The other day, I heard a radio presenter go on about how he’s spent thirty years trying to work out this puzzle. I’m going to try to reproduce it as he presented it, because as with most mathematical conundrums, the sleight-of-hand is all in the presentation, and where that slick maneouvre takes your assumptions.
It took me a while. See what you make of it.
Three people go to a restaurant and have a lovely time. At the end of the meal, the waiter presents them with a bill for exactly £30. They pay, and the waiter deposits the money into the till (cash register). Then, suddenly, the waiter realises that he’s overcharged the three diners by £5. So, he’s halfway back to the table... when he realises he could make himself a little profit by slipping £2 into his pocket. So that’s what he does. He returns the remaining £3 to the guests and keeps £2 himself.
The guests have now paid £9 each. £9 x 3 = £27. The waiter has £2 in his pocket. £27 + £2 = £29.
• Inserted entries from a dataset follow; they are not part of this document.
-- ==== Sys2Proof/Machine/Line.lean ====
section
/-! DEFINITION. The line interface (08): contention attempts and the pending set, arbitration and completion, and what
arrives on the line and is no command. -/

namespace Sys2Proof.Machine

/-- The state of the line replaced. -/
def setLine (l : LineState) (s : State) : State := { s with lif := { s.lif with line := l } }

/-- Building a DEMAND content sets the carried mark of every PENDING_SEND hold (R75); requests made from now on stand
beyond this frame (R80). -/
def markCarried (s : State) : State :=
  { s with
    chans := .ofFn fun c =>
      if (s.chan c).claim.stage = .pendingSend then
        { s.chan c with claim := { (s.chan c).claim with carried := true } }
      else s.chan c
    apu := { s.apu with requestAfterBuild := false } }

/-- The event queue that an attempt finds.  Records of a change that arrived together with the attempt may join the queue
after its choice, while its content shows the change (R197): all that a queue holds that was empty before the latest
command (log entry 19). -/
def eventsFound (late : Bool) (s : State) : List EventRecord := if late && s.eventsNew then [] else s.rpu.events

/-- The frame that the pending set offers now: the part of the lowest kind code that holds something, with its content as
it stands (R173 to R177, R197). -/
def offeredFrame (late : Bool) (s : State) : Option TxFrame :=
  match s.lif.replies, s.apu.request, eventsFound late s, s.lif.stateSet with
  | e :: _, _, _, _ => some ⟨.reply, makeFrame 2 s.ssv.address (replyPayload e), 0⟩
  | [], true, _, _ => some ⟨.demand, makeFrame 3 s.ssv.address (demandPayload s), 0⟩
  | [], false, e :: es, _ =>
    let carried := (e :: es).take Config.eventsPerFrame
    some ⟨.event, makeFrame 4 s.ssv.address (eventPayload carried), carried.length⟩
  | [], false, [], c :: _ => some ⟨.state, makeFrame 5 s.ssv.address (statePayload s c), 0⟩
  | [], false, [], [] => none

/-- A contention attempt: the station begins byte 0 of the frame offered, if there is one (R164, R173). -/
def beginAttempt (late : Bool) (s : State) : State :=
  match offeredFrame late s with
  | none => setLine .idle s
  | some fr =>
    match fr.kind with
    | .demand => setLine (.sending fr) (markCarried s)
    | .reply | .event | .state => setLine (.sending fr) s

/-- The frame of the station's own under way. -/
def frameUnderWay (s : State) : Option TxFrame :=
  match s.lif.line with
  | .sending fr => some fr
  | .unseen | .idle | .receiving | .closed => none

/-- The station has a frame of kind `k` under way. -/
def isSending (k : SentKind) (s : State) : Bool := (frameUnderWay s).any fun fr => fr.kind == k

/-- The receive assembly can take a frame: the line has been idle, and the station has none of its own under way (R169,
R181). -/
def receptive (s : State) : Bool :=
  match s.lif.line with
  | .idle | .receiving => true
  | .unseen | .sending _ | .closed => false

/-- A valid frame with the own address as source is a clash (R17, R170); the unit recomputes if the flag changed. -/
def noteClash (source : Address) (s : State) : State :=
  if source = s.ssv.address then
    let s1 := { s with ssv := { s.ssv with clash := true, clashQuiet := 0 } }
    if s.ssv.clash then s1 else recompute s1
  else s

/-- A valid frame is taken: it ends on the line, is judged for a clash, and is handed on to `f` (R169, R170). -/
def takeFrame (source : Address) (f : State → State) (s : State) : State :=
  onlyIf (receptive s) (fun s => f (noteClash source (setLine .closed s))) s

/-! ### The rows of the table that the line interface owns -/

/-- LINE_IDLE (R164, R173): the line becomes idle, and a station with something pending begins an attempt.  A line that
carries the station's own frame is not idle. -/
def execLineIdle (s : State) (late : Bool := false) : Host.Outcome State Fault Refusal :=
  live (onlyIf (frameUnderWay s).isNone (beginAttempt late)) s

/-- CONTENDING_ON_IDLE_LINE (R164): something has become pending while the line is idle. -/
def execContendingOnIdleLine (s : State) (late : Bool := false) : Host.Outcome State Fault Refusal :=
  live (onlyIf (s.lif.line == .idle) (beginAttempt late)) s

/-- The line after a discard (R169): a framing error and a length out of range leave the rest of the frame on it, and
nothing is taken until the next idle; a frame cut short is discarded at the idle, and the next start bit begins one. -/
def lineAfterDiscard (cause : AbortCause) : LineState :=
  match cause with
  | .framingError | .lengthOutOfRange => .closed
  | .cutShort => .idle

/-- The line after the station has left its own frame at a mismatch in bit `pos` of a byte (R166, R167): it goes on
reading, and what it has read is the frame being assembled; but a stop bit, sent recessive, differs only where it reads
dominant, and that framing error discards the frame at that bit (R169). -/
def lineAfterMismatch (pos : Fin 10) : LineState := if pos = 9 then lineAfterDiscard .framingError else .receiving

/-- ARBITRATION_LOST (R166): in byte 0 a bit sent recessive is read dominant; the station becomes a receiver, of nothing
more before the idle where it is the stop bit (R169), and the item stays pending. -/
def execArbitrationLost (pos : Fin 10) (s : State) : Host.Outcome State Fault Refusal :=
  live (onlyIf ((frameUnderWay s).any fun fr => sentRecessive fr.bytes 0 pos) (setLine (lineAfterMismatch pos))) s

/-- FRAME_ABANDONED (R166, R167): a mismatch after byte 0, or a dominant bit of byte 0 read recessive; the station
releases the line, goes on reading, up to a stop bit that reads dominant (R169), and the item stays pending.  What it then
receives is no transmission of its own (DEDUCED, log entry 18). -/
def execFrameAbandoned (byte : Nat) (pos : Fin 10) (s : State) : Host.Outcome State Fault Refusal :=
  live (onlyIf ((frameUnderWay s).any fun fr =>
      decide (byte < fr.bytes.length) && (decide (0 < byte) || !sentRecessive fr.bytes 0 pos))
    (setLine (lineAfterMismatch pos))) s

/-- REPLY_SENT (R168, R174): the oldest entry is removed. -/
def execReplySent (s : State) : Host.Outcome State Fault Refusal :=
  live (onlyIf (isSending .reply s) fun s =>
    { s with lif := { s.lif with line := .closed, replies := s.lif.replies.tail } }) s

/-- DEMAND_SENT (R76, R80, R81, R168, R175). -/
def execDemandSent (s : State) : Host.Outcome State Fault Refusal :=
  live (onlyIf (isSending .demand s) fun s => demandCompleted (setLine .closed s)) s

/-- EVENT_FRAME_SENT (R168, R176): the records carried are removed from the head of the queue. -/
def execEventFrameSent (s : State) : Host.Outcome State Fault Refusal :=
  live (onlyIf (isSending .event s) fun s =>
    setLine .closed
      { s with rpu := { s.rpu with events := s.rpu.events.drop ((frameUnderWay s).map TxFrame.carried |>.getD 0) } }) s

/-- STATE_SENT (R168, R177): the head channel is removed from the STATE set. -/
def execStateSent (s : State) : Host.Outcome State Fault Refusal :=
  live (onlyIf (isSending .state s) fun s =>
    { s with lif := { s.lif with line := .closed, stateSet := s.lif.stateSet.tail } }) s

/-- A frame is being assembled that `cause` can discard (R169).  The assembly reads the station's own frame too; bit by
bit equal to what was sent, its length is in range and no idle falls within it, but a stop bit may read dominant, and then
the station leaves the frame at that mismatch (R166, R167). -/
def canAbort (cause : AbortCause) (s : State) : Bool :=
  receptive s || (cause == .framingError && (frameUnderWay s).isSome)

/-- RECEIVE_ABORTED (R169): the frame that is being assembled is discarded. -/
def execReceiveAborted (cause : AbortCause) (s : State) : Host.Outcome State Fault Refusal :=
  live (onlyIf (canAbort cause s) (setLine (lineAfterDiscard cause))) s

/-- FRAME_REJECTED (R170): a complete frame fails a check and has no effect on any block. -/
def execFrameRejected (frame : List Byte) (s : State) : Host.Outcome State Fault Refusal :=
  live (onlyIf (receptive s && frameComplete frame && !frameValid frame) (setLine .closed)) s

/-- PEER_REPORT_RECEIVED (R170): a valid REPLY, EVENT or STATE is checked only for a clash; a valid DEMAND, for which the
table has no row of its own, is handed to the apportionment unit as well (R82a, log entry 5). -/
def execPeerReportReceived (frame : List Byte) (s : State) : Host.Outcome State Fault Refusal :=
  live (onlyIf (frameValid frame && decide (2 ≤ frameKind frame)) (takeFrame (frameSource frame) fun s =>
    if frameKind frame = 3 then
      writePeer (frameSource frame) (demandStation frame) (demandRecords frame) s
    else s)) s

/-- COMMAND_NOT_MATCHED (R171): a valid COMMAND that does not match is dropped after the clash check. -/
def execCommandNotMatched (h : CmdHeader) (s : State) : Host.Outcome State Fault Refusal :=
  live (onlyIf (!addressMatches s.ssv.address h) (takeFrame h.source id)) s

end Sys2Proof.Machine
end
Where is the missing pound?
I bet it doesn’t take you thirty years. What’s interesting to me is the effect that puzzles like this have on my brain. As earlier, when I felt inadequate at reading, this kind of puzzle bends and twists my head beyond what I feel it’s capable of. It’s a lot like being in a second-year physics lecture. It sort of makes sense, and you’ve got a gut feeling that there’s some logic to it, but essentially the lecturer is using sleight-of-hand on the whiteboard with squiggles and numbers, and it’s just over the horizon of your understanding.
It could also be like being in a room with much cleverer people. That’s happened to me before - I had to fall back to my natural charm and charisma instead of intellectually debating, as I thought that might work well in a roomful of high-functioning super-engineers. I quickly realised how different my sense of humour was.
You know the feeling though. Puzzles sometimes make you feel like you’ve stumbled into a fraternity that you just don’t qualify for - where the atmosphere itself makes you feel inferior, and all you want to do is go home.
I hope this puzzle didn’t make you feel like that. Chances are you worked it out faster than I did while I listened to the radio presenter waffle on. Either that or you untwisted your brain and told yourself that this hypothetical fandango in a fictional restaurant just doesn’t matter.
And you’d be right - it really doesn’t. But then, maybe I’m like the sneaky waiter, trying to bamboozle you while I slip away. All I’ll say is this - think about where each pound is and what you’ve paid to whom.
Actually, that’s pretty good advice generally, isn’t it? Oh, and if you do find yourself in a roomful of incomprehensible brainiacs, be your funny, brilliant self and don’t let anyone make you feel inferior, or as though you’re lacking something. After all, if you can be confident enough to be you, there really is no missing pound at all... right?